- [TASK BRIEF]: Return copies of the lines below that mention "fuel".

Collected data
/-- Complete a step of which everything is done: the annex rows its update changed are returned (R100) and its end is logged; the step completes once that
record has committed. -/
def State.finishStep (s : State) (slot step : Nat) : State :=
  match s.job? slot, s.step? slot step with
  | some j, some x =>
    if s.stepDone j x then
      if !x.recorded then ((s.returnRows slot).logRecord slot 0x0B 0 0 step x.accept []).updStep slot step fun x => { x with recorded := true }
      else if j.log.all fun r => r.committed || r.kind != 0x0B || r.step != step then s.completeStep slot step
      else s
    else s
  | _, _ => s

/-- STEP_COMPLETE (R15, R17, R32): in step order. This position's contributions to the step are closed first, where that has not happened yet. -/
def execStepComplete (slot step : Nat) (s : State) : Host.Outcome State Fault Refusal := .next ((s.closeContributions slot step).finishStep slot step)

end Sys2Proof.Machine
end

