/-- POISON_CONSUMED (R347, Table 18-2): `row` is the table's row, 0 to 3; `loc` a carrel granule of the tile where `carrel` holds, otherwise a device granule;
`space` and `id` name the ledger of row 1. -/
def execPoisonConsumed (row tile : Nat) (w : WorkId) (carrel : Bool) (space id loc : Nat) (s : State) : Host.Outcome State Fault Refusal :=
  .next (
    let known := if carrel then s.carrelPoison.contains (tile * 2 ^ 17 + loc) else row == 1 || row == 3 || (s.poisonedAt loc).isSome
    if known = false ∨ (s.job? w.slot).isNone then s
    else
      let arg := if carrel ∨ row = 3 then tile else loc % 2 ^ 32
      let s := (s.add 0x7000 4 1).raiseJob 0x7002 w.slot w.step row id arg
      match row with
      | 0 =>
        match s.job? w.slot, s.step? w.slot w.step with
        | some j, some x =>
          let s := match (if carrel then none else s.poisonedAt loc) with
            | some t => (j.producersOf x t.key).foldl (fun (s : State) (p : WorkId × Nat) =>
                -- the producer runs again, and writes that tile anew
                let keep := (s.effectsOf x p).filter fun (e : Nat × Regs × Nat) => ((j.program? x p.2 p.1).map fun (q : Program) => !((q.bySeq e.1).kind == 0x09 && (q.bySeq e.1).f 223 192 == t.key.id)).getD true
                let s := s.updStep w.slot w.step fun x => { x with parts := x.parts.filter fun h => !(h.work == p.1 && h.tensor == t.key.id) }
                (s.restart (s.runner x p.2 p.1) p.1 none keep).add 0x7000 5 1) s
            | none => s
          s.poisonRerun tile w loc carrel
        | _, _ => s
      | 1 =>
        let k := (((s.step? w.slot w.step).bind fun x => x.ledger? space id).map (·.k)).getD 0
        s.discardLedger w.slot w.step space id k
      | 2 => s.updJob w.slot fun j => { j with fenced := true }
      | _ => s.retire tile 2)

/-! ### Branches (R245) -/

/-- Tiles of a branch on this rank, lost tiles apart. -/
def State.branchTiles (s : State) (slot b : Nat) : List Nat :=
  (List.range 256).filter fun t => !(s.unit t).lost && roleA (s.roleWord t) == 6 && roleSlot (s.roleWord t) == slot && groupA (s.roleWord t) == b

/-- A branch under rebalance: its number, fewest tiles, tiles now, work, target, and remainder over the sum of work. -/
structure BranchAt where
  b : Nat
  least : Nat
  now : Nat
  work : Nat
  tgt : Nat
  rem : Nat
  deriving DecidableEq, Repr

/-- Lower targets until they fit (R245). -/
def takeBack (n : Nat) : Nat → List BranchAt → List BranchAt
  | 0, l => l
  | fuel + 1, l =>
    if sum (l.map (·.tgt)) ≤ n then l
    else
      let best := (l.filter fun x => decide (x.least < x.tgt)).foldl (fun (m : Option BranchAt) x => match m with
        | none => some x
        | some y => if x.rem < y.rem ∨ (x.rem = y.rem ∧ y.b < x.b) then some x else some y) none
      match best with
      | none => l
      | some y => takeBack n fuel (l.map fun x => if x.b = y.b then { x with tgt := x.tgt - 1 } else x)

/-- Hand out what is left, largest remainder first, each branch once (R245). -/
def handOut : Nat → List Nat → List BranchAt → List BranchAt
  | 0, _, l => l
  | k + 1, given, l =>
    let best := (l.filter fun x => !given.contains x.b).foldl (fun (m : Option BranchAt) x => match m with
      | none => some x
      | some y => if y.rem < x.rem ∨ (x.rem = y.rem ∧ x.b < y.b) then some x else some y) none
    match best with
    | none => l
    | some y => handOut k (y.b :: given) (l.map fun x => if x.b = y.b then { x with tgt := x.tgt + 1 } else x)

/-- Largest work per tile. -/
def mostLoad (l : List BranchAt) (f : BranchAt → Nat) : Val :=
  l.foldl (fun a x => a.max ((Val.ofInt (x.work : Int)).div (.ofInt (max 1 (f x) : Nat)))) (.zero false)

/-- The branch furthest by a measure, ties to the lower branch; none where no measure is above 0. -/
def furthest (l : List BranchAt) (f : BranchAt → Nat) : Option BranchAt :=
  l.foldl (fun (m : Option BranchAt) x =>
    if f x = 0 then m else match m with | none => some x | some y => if f y < f x ∨ (f y = f x ∧ x.b < y.b) then some x else some y) none
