/-- Try the slots in order (R385): a rejected one raises 0x8002; the first that passes runs. -/
def State.trySlots (s : State) : List (Nat × Bool × Bool × Bool) → State
  | [] => s.updBring fun b => { b with phase1 := .heldSlots }
  | (slot, chainOk, sigOk, digestOk) :: rest =>
    match s.imageFails (s.flash.slot slot) chainOk sigOk digestOk with
    | none => (s.runImage slot).updBring fun b => { b with phase1 := .done }
    | some k => (s.raise 0x8002 .security 0 slot k 0).trySlots rest

/-- Step 6 (R385, R465): the active slot, then the other. -/
def State.startFirmware (s : State) (v : StartVerdicts) : State :=
  let a := s.activeSlot
  let of (n : Nat) : Bool × Bool × Bool := if n = 0 then v.slotA else v.slotB
  s.trySlots [(a, of a), (1 - a, of (1 - a))]

/-- Steps 3 to 5 (R465): the records in force, the retained values, the event sequence; the rest only with a sequence. -/
def State.startRecords (s : State) (v : StartVerdicts) : State :=
  let f : Flash := { s.flash with
    deltaA := { s.flash.deltaA with valid := s.flash.deltaA.valid && v.deltaA }, deltaB := { s.flash.deltaB with valid := s.flash.deltaB.valid && v.deltaB },
    consA := { s.flash.consA with valid := s.flash.consA.valid && v.consA }, consB := { s.flash.consB with valid := s.flash.consB.valid && v.consB },
    base := if v.base then s.flash.base else none }
  let badBase := s.flash.base.isSome && !v.base
  let f : Flash := { f with daily := match f.cons with | some c => f.daily.take c.count | none => [] }
  let dict := s.startValues f.delta f.base
  let (n, s) := draw s
  let m4 := match f.base with | some b => bytes64 (Config.sha512 b.bytes) | none => State.noDigest
  let m := ((s.sec.measures.set 0 (bytes64 (Config.openBits 31 0))).set 3 m4).set 4 (bytes64 (Config.freeNat n))
  let s : State := { s with flash := f, dict := dict, sec := { s.sec with claimed := f.base.isSome, measures := m } }
  let s := if f.delta.isNone then s.raise 0x8007 .security 0 1 0 0 else s
  let s := if badBase then s.raise 0x8007 .security 0 0 0 0 else s
  match ((f.cons.bind (·.eventSeq)).toList ++ (f.delta.bind (·.eventSeq)).toList).max? with
  | none => s.updBring fun b => { b with phase1 := .heldSequence }
  | some c =>
    let s : State := { s with log := { s.log with seq := some (c + 4096), checkpoint := c } }
    s.releaseHeld.startFirmware v

/-- KEEPER_START (R463, R465): `VIN` has stood above 46 V for 100 ms. -/
def execKeeperStart (vin : Nat) (v : StartVerdicts) (s : State) : Host.Outcome State Fault Refusal :=
  .next (if s.bring.phase1 = .off ∧ 46000 < vin then
      let s : State := { s with power := { s.power with vin := vin }, day := { s.day with keeperStarts := s.day.keeperStarts + 1, pathMin := [65535, 65535, 65535, 65535] } }
      if v.keeper = false then (s.updBring fun b => { b with phase1 := .stopped }).updPower fun p => { p with alertKeeper := true }
      else if v.identity = false then (s.updBring fun b => { b with phase1 := .heldIdentity }).raise 0x8001 .security 0 0 0 0
      else ({ s with sec := { s.sec with identityDigest := bytes64 Config.identityDigest } }).startRecords v
    else s)

/-! ### Phase 2: the segment (R405 to R408, R466) -/

def State.updSeg (s : State) (f : Segment → Segment) : State := { s with seg := f s.seg }

/-- Whether the static address is set (R408). -/
def State.hasStatic (s : State) : Bool := (s.entry 0x2110 2).toBytes.any (· != 0)

/-- An address is found duplicated: it is not used (R408). -/
def State.duplicate (s : State) (static : Bool) : State :=
  (s.updSeg fun g => if static then { g with dupStatic := true } else { g with dupLinkLocal := true }).raise 0x2104 .keeper 0 (if static then 1 else 0) 0 0

/-- Whether the module uses an address of its own: link-local, or `static` (R408). -/
def State.usesAddress (s : State) (static : Bool) : Bool :=
  s.bring.segment && s.seg.node != 0 && (if static then s.hasStatic && !s.seg.dupStatic else !s.seg.dupLinkLocal)
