/-- Steps over the host port (stepSubmit, rowSupply, rowSupplyAck, resultRead, resultRelease): binding at acceptance, supplied rows, results. Readings and choices of the model in it: log entries 25, 27, 28, 113, 133, 149. -/
def Obligations.StepsTakeSuppliesAndGiveResults : Prop :=
  Claims.StepsAreBoundWhenAccepted ∧ Claims.SuppliedRowsAreHeld ∧ Claims.ResultsReadAndReleased

/-- Commands of a queue on the module's own state (nop, eventAck, dictRead, dictReadBlock, dictWrite, dictWriteBlock, roleMapWrite). Readings and choices of the model in it: log entries 27, 41, 116. -/
def Obligations.DictionaryInBand : Prop :=
  Claims.NopAndEventAck ∧ Claims.DictionaryReadsInBand ∧ Claims.DictionaryWritesInBand ∧ Claims.RoleMapWrites

/-- The services of GDP frames on the dictionary (gdpRead, gdpReadBlock, gdpWrite, gdpWriteBlock), and the checks of a frame. Readings and choices of the model in it: log entries 41, 116, 154, 169, 170, 171. -/
def Obligations.GdpServices : Prop :=
  Claims.GdpReads ∧ Claims.GdpWrites ∧ Claims.GdpFramesChecked

/-- The rest of GDP (subscribeStart, subscribeStop, subscribeAck, eventFrameSend, eventFrameResend, blockGapTimeout, gdpSpdm). Readings and choices of the model in it: log entries 2, 40, 172. -/
def Obligations.GdpSubscriptionsAndSpdm : Prop :=
  Claims.Subscriptions ∧ Claims.BlockGapAbandons ∧ Claims.SpdmOverGdp

/-- What flash keeps (deltaRecordCommit, baseRecordWrite, eventCheckpoint). Readings and choices of the model in it: log entries 13, 43. -/
def Obligations.RetainedRecords : Prop :=
  Claims.DeltaCommitAppliesWrites ∧ Claims.DeltaRewriteSparesTheNewest ∧ Claims.BaseRecordClaims ∧ Claims.EventCounterIsKept

/-- Firmware images and the fabric position (standbyImageWrite, verify, arm, cancel, firmwareSwitch, fabricPositionWrite). Readings and choices of the model in it: log entries 17, 41, 42, 107. -/
def Obligations.ImagesAndSwitches : Prop :=
  Claims.StandbySlotFills ∧ Claims.SwitchCommands ∧ Claims.FirmwareSwitches ∧ Claims.FabricPositionWaits

/-- DMA channels (dmaPost, dmaTimer, dmaComplete, dmaAccessFault, burstTimeout, dmaAutoAction, resume, skip, abort). Readings and choices of the model in it: log entries 2, 158, 159. -/
def Obligations.DmaChannels : Prop :=
  Claims.DmaPosts ∧ Claims.DmaTimersAndCompletions ∧ Claims.DmaHaltsOnError ∧ Claims.DmaActions

/-- The memory tiers (promotion, moveCommit, poolEvictionPass, spaceStalled). Readings and choices of the model in it: log entries 2, 12, 128, 129, 142, 143, 158. -/
def Obligations.TiersMoveAndStall : Prop :=
  Claims.MovesBetweenTiers ∧ Claims.EvictionPasses ∧ Claims.SpaceWaitStalls

/-- Arriving messages (the rows of peers' messages, landingMove): into the landing reserve first, those of no association dropped, and out of it in order. Readings and choices of the model in it: log entries 37, 86, 88, 161. -/
def Obligations.MessagesLandInOrder : Prop :=
  Claims.MessagesLandFirst ∧ Claims.OtherMessagesAreDropped ∧ Claims.LandedMessagesMove

/-- Associations with peers and their key phases (assoc, keyUpdate, keyUpdateDue). Readings and choices of the model in it: log entries 17, 160, 161. -/
def Obligations.AssociationsAndKeys : Prop :=
  Claims.KeyPhasesTurn ∧ Claims.AssociationsForm

/-- Ports of the fabric and waits for it (laneFault, portRetry, sueshPortTrained, portWindowExpired, routeEmpty, creditStrictOrder, creditWaitLong). Readings and choices of the model in it: log entries 2, 86, 87, 163, 165, 174. -/
def Obligations.PortsAndFabricWaits : Prop :=
  Claims.PortsComeAndGo ∧ Claims.FabricWaitsAreReported

/-- Memory and its links (linkReplay, linkRetrained, rowRepair, rowRepaired, hardRepair, scrub). Readings and choices of the model in it: log entries 103, 104, 105. -/
def Obligations.MemoryRepairs : Prop :=
  Claims.InternalLinksReplay ∧ Claims.RowsAreRepaired ∧ Claims.ThePatrolCorrects

/-- Power, temperature, dies and sideband inputs (brownOut, inputLow, inputHigh, inputWarningCleared, currentLimit, externalPowerLost, phaseLost, thermalSample, dieSleep, dieWake, dieWakeComplete, pwrEnAssert, pwrEnDeassert, sueshRefclkLoss, posAddrChange). Readings and choices of the model in it: log entries 106, 107, 108, 175. -/
def Obligations.PowerAndClocks : Prop :=
  Claims.InputPower ∧ Claims.PhasesLost ∧ Claims.TemperatureAndDies ∧ Claims.SidebandAndClocks

/-- Ageing (pathMarginEval, eyeScan, retentionTest, dailyPrediction). Readings and choices of the model in it: log entries 105, 110, 174. -/
def Obligations.Ageing : Prop :=
  Claims.PathMargins ∧ Claims.LanesAndBanks ∧ Claims.DailyRecord

/-- Keeper start and the management segment (keeperStart, segmentJoin, beaconLost, beaconSeen, neighbourSolicitation, icmpv6Echo). Readings and choices of the model in it: log entries 17, 107. -/
def Obligations.KeeperAndSegment : Prop :=
  Claims.KeeperStarts ∧ Claims.SegmentJoins

/-- From rails to ready (railUp, memoryTrained, memoryRetrain, memoryInit, moduleReady). Readings and choices of the model in it: log entries 9, 104, 109. -/
def Obligations.BringUp : Prop :=
  Claims.RailsAndMemory ∧ Claims.InitialisationRepairs ∧ Claims.ModuleBecomesReady

/-- Liveness and fencing (livenessProbeDue, probe, answer, query, queryAnswer, livenessTimeout, fence, positionFailed, selfFenced). Readings and choices of the model in it: log entries 2, 94, 101, 164. -/
def Obligations.PositionsFail : Prop :=
  Claims.LivenessMessages ∧ Claims.PositionsAreFenced

/-- Takeover, folding and restore (takeoverStarted, takeoverComplete, positionFolded, restoreInPlace, recoveryExhausted). Readings and choices of the model in it: log entries 99, 100, 145, 147, 148, 149, 150, 151, 152, 153, 178. -/
def Obligations.PositionsRecover : Prop :=
  Claims.PositionsAreTakenOver ∧ Claims.RestoreAndExhaustion

/-- Dispatch (workItemDispatch, stepEndPass): work items and step-end passes start on their tiles, and reruns once a place is free. Readings and choices of the model in it: log entries 50, 51, 74, 140, 144, 146. -/
def Obligations.WorkStartsOnTiles : Prop :=
  Claims.WorkIsDispatched ∧ Claims.RerunsTakeAPlace

/-- Instances that wait for others, and the pieces a sampler forms. Readings and choices of the model in it: log entries 21, 54, 83, 117, 124, 125, 126, 139. -/
def Obligations.WaitingInstancesIssue : Prop :=
  Claims.WaitingInstancesIssue ∧ Claims.PiecesAreFormed

/-- The sequencer's own rows and signals between tiles (wait, signal, loop, waitLong, signalDeliver). Readings and choices of the model in it: log entries 52, 53, 121, 122. -/
def Obligations.SequencerAndSignals : Prop :=
  Claims.SequencerInstances ∧ Claims.LongWaitsAreReported ∧ Claims.SignalsArrive

/-- Three laws of the numbers a step works with: draws of the sampler, schedule curves, and scale exponents. -/
def Obligations.DrawsCurvesAndExponents : Prop :=
  Claims.DrawsAreUniform ∧ Claims.CurvesMeetTheirKnots ∧ Claims.ExponentsAreLeast

/-- Sums of the engines: matrix products and vector reductions. Readings and choices of the model in it: log entries 115, 137. -/
def Obligations.ProductsAndReductions : Prop :=
  Claims.ProductsAreSummed ∧ Claims.ReductionsFold

/-- Special values in the vector functions and in softmax rows. Readings and choices of the model in it: log entries 18, 57. -/
def Obligations.SpecialValues : Prop :=
  Claims.VectorSpecialValues ∧ Claims.SoftmaxRows

/-- What rows of `VECTOR` leave in their destination, on integers, as masks, and for permutations and packing. -/
def Obligations.VectorResults : Prop :=
  Claims.IntegerVectorsSaturate ∧ Claims.ComparesWriteMasks ∧ Claims.LanesAndCounts

/-- Call slips (slipIssue, slipLand, slipReissue). Readings and choices of the model in it: log entries 54, 74, 114, 132, 134, 135, 139. -/
def Obligations.SlipsIssueAndLand : Prop :=
  Claims.SlipsAreIssued ∧ Claims.AnnexRowsAreCalled ∧ Claims.SlipsLand ∧ Claims.FencedSlipsGoAgain

/-- Rows asked of the annex and of peers (rowCallClose, rowCallResend, annexStalled, gatherReq, gatherData and their kind). Readings and choices of the model in it: log entries 2, 39, 72, 127, 135. -/
def Obligations.PeersSupplyRows : Prop :=
  Claims.RowCallsAreSent ∧ Claims.GathersForPeers

/-- Contributions to ledgers (ledgerAdd, endContrib, rangeReport, ledgerRangeCheck). Readings and choices of the model in it: log entries 71, 73, 89, 90. -/
def Obligations.ContributionsAreTotalled : Prop :=
  Claims.AdditionsAreMade ∧ Claims.PeersEndTheirContributions ∧ Claims.RangesAreChecked

/-- The update of a layer (updateApply, update, layerRelease). Readings and choices of the model in it: log entries 54, 66, 75, 131, 138, 145. -/
def Obligations.LayersUpdate : Prop :=
  Claims.UpdatesStart ∧ Claims.UpdatesTakeTheirPart ∧ Claims.LayersAreReleased

/-- The end of a step (layerCheck, refresh, stepComplete). Readings and choices of the model in it: log entries 61, 76, 78, 79, 80, 139, 153. -/
def Obligations.StepsAreChecked : Prop :=
  Claims.LayersAreChecked ∧ Claims.RefreshesRun ∧ Claims.StepsComplete

/-- What a step's writes leave for the next (scaleUpdate, stuckZeroWatch). Readings and choices of the model in it: log entry 77. -/
def Obligations.NumericsFollowTheStep : Prop :=
  Claims.ScalesFollowTheAmax ∧ Claims.ZerosAreWatched

/-- Tiles that fail, and the sharing of tiles (tileRetire, selfCheck, spareStart, poisonConsumed, branchRebalance). Readings and choices of the model in it: log entries 81, 82, 85, 103, 122, 123, 144, 145, 157, 176. -/
def Obligations.TilesAndBranches : Prop :=
  Claims.TilesRetire ∧ Claims.PoisonIsConsumed ∧ Claims.BranchesRebalance ∧ Claims.TilesMoveBetweenBranches
end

- [TASK OUTPUT]:
  | fuel + 1, l =>
      | some y => takeBack n fuel (l.map fun x => if x.b = y.b then { x with tgt := x.tgt - 1 } else x)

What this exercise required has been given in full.